§ Required action
The entries are to be written out again with no differences.

*** Information shown

-- ==== Sys2Proof/Syntax.lean ====
section
/-!
DEFINITION. Syntax.lean: the commands of the OL2460, one constructor for each row of spec/opcode_table.json.
A command is a host request, a launch firing, or an event of the radio, a clock, a timer or a pin. A host request names
who sends it; an event carries what the outside world brings: a measurement, a decoded field, a verdict.
-/
namespace Sys2Proof

open Machine
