/-- The rows that may hold an index, chosen by its range (R344). -/
def rowsNear (idx : Nat) : List Row :=
  if idx < 0x1000 then []
  else if idx ≤ 0x103F then objectRows1000
  else if idx < 0x1040 then []
  else if idx ≤ 0x10FF then objectRows1040
  else if idx < 0x1100 then []
  else if idx ≤ 0x1FFF then objectRows1100
  else if idx < 0x2000 then []
  else if idx ≤ 0x20FF then objectRows2000
  else if idx < 0x2100 then []
  else if idx ≤ 0x23FF then objectRows2100
  else if idx < 0x2400 then []
  else if idx ≤ 0x2FFF then objectRows2400
  else if idx < 0x3000 then []
  else if idx ≤ 0x300F then objectRows3000
  else if idx < 0x3010 then []
  else if idx ≤ 0x30FF then objectRows3010
  else if idx < 0x3100 then []
  else if idx ≤ 0x3FFF then objectRows3100
  else if idx < 0x4100 then []
  else if idx ≤ 0x41FF then objectRows4100
  else if idx < 0x4200 then []
  else if idx ≤ 0x42FF then objectRows4200
  else if idx < 0x4300 then []
  else if idx ≤ 0x43FF then objectRows4300
  else if idx < 0x4400 then []
  else if idx ≤ 0x44FF then objectRows4400
  else if idx < 0x4600 then []
  else if idx ≤ 0x46FF then objectRows4600
  else if idx < 0x4700 then []
  else if idx ≤ 0x47FF then objectRows4700
  else if idx < 0x4800 then []
  else if idx ≤ 0x48FF then objectRows4800
  else if idx < 0x4900 then []
  else if idx ≤ 0x4FFF then objectRows4900
  else if idx < 0x5000 then []
  else if idx ≤ 0x5FFF then objectRows5000
  else if idx < 0x6000 then []
  else if idx ≤ 0x601F then objectRows6000
  else if idx < 0x6020 then []
  else if idx ≤ 0x603F then objectRows6020
  else if idx < 0x6040 then []
  else if idx ≤ 0x6FFF then objectRows6040
  else if idx < 0x7000 then []
  else if idx ≤ 0x70FF then objectRows7000
  else if idx < 0x7100 then []
  else if idx ≤ 0x7FFF then objectRows7100
  else if idx < 0x8000 then []
  else if idx ≤ 0x8FFF then objectRows8000
  else if idx < 0x9000 then []
  else if idx ≤ 0x9FFF then objectRows9000
  else []

end Sys2Proof.Machine
end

******

§ Reply to the exercise
-- ==== Sys2Proof/Syntax.lean ====
section
/-!
DEFINITION. Syntax.lean: the commands of the OL2460, one constructor for each row of spec/opcode_table.json.
A command is a host request, a launch firing, or an event of the radio, a clock, a timer or a pin. A host request names
who sends it; an event carries what the outside world brings: a measurement, a decoded field, a verdict.
-/
namespace Sys2Proof

open Machine
/-- The rows that may hold an index, chosen by its range (R344). -/
def rowsNear (idx : Nat) : List Row :=
  if idx < 0x1000 then []
  else if idx ≤ 0x103F then objectRows1000
  else if idx < 0x1040 then []
  else if idx ≤ 0x10FF then objectRows1040
  else if idx < 0x1100 then []
  else if idx ≤ 0x1FFF then objectRows1100
  else if idx < 0x2000 then []
  else if idx ≤ 0x20FF then objectRows2000
  else if idx < 0x2100 then []
  else if idx ≤ 0x23FF then objectRows2100
  else if idx < 0x2400 then []
  else if idx ≤ 0x2FFF then objectRows2400
  else if idx < 0x3000 then []
  else if idx ≤ 0x300F then objectRows3000
  else if idx < 0x3010 then []
  else if idx ≤ 0x30FF then objectRows3010
  else if idx < 0x3100 then []
  else if idx ≤ 0x3FFF then objectRows3100
  else if idx < 0x4100 then []
  else if idx ≤ 0x41FF then objectRows4100
  else if idx < 0x4200 then []
  else if idx ≤ 0x42FF then objectRows4200
  else if idx < 0x4300 then []
  else if idx ≤ 0x43FF then objectRows4300
  else if idx < 0x4400 then []
  else if idx ≤ 0x44FF then objectRows4400
  else if idx < 0x4600 then []
  else if idx ≤ 0x46FF then objectRows4600
  else if idx < 0x4700 then []
  else if idx ≤ 0x47FF then objectRows4700
  else if idx < 0x4800 then []
  else if idx ≤ 0x48FF then objectRows4800
  else if idx < 0x4900 then []
  else if idx ≤ 0x4FFF then objectRows4900
  else if idx < 0x5000 then []
  else if idx ≤ 0x5FFF then objectRows5000
  else if idx < 0x6000 then []
  else if idx ≤ 0x601F then objectRows6000
  else if idx < 0x6020 then []
  else if idx ≤ 0x603F then objectRows6020
  else if idx < 0x6040 then []
  else if idx ≤ 0x6FFF then objectRows6040
  else if idx < 0x7000 then []
  else if idx ≤ 0x70FF then objectRows7000
  else if idx < 0x7100 then []
  else if idx ≤ 0x7FFF then objectRows7100
  else if idx < 0x8000 then []
  else if idx ≤ 0x8FFF then objectRows8000
  else if idx < 0x9000 then []
  else if idx ≤ 0x9FFF then objectRows9000
  else []

end Sys2Proof.Machine
end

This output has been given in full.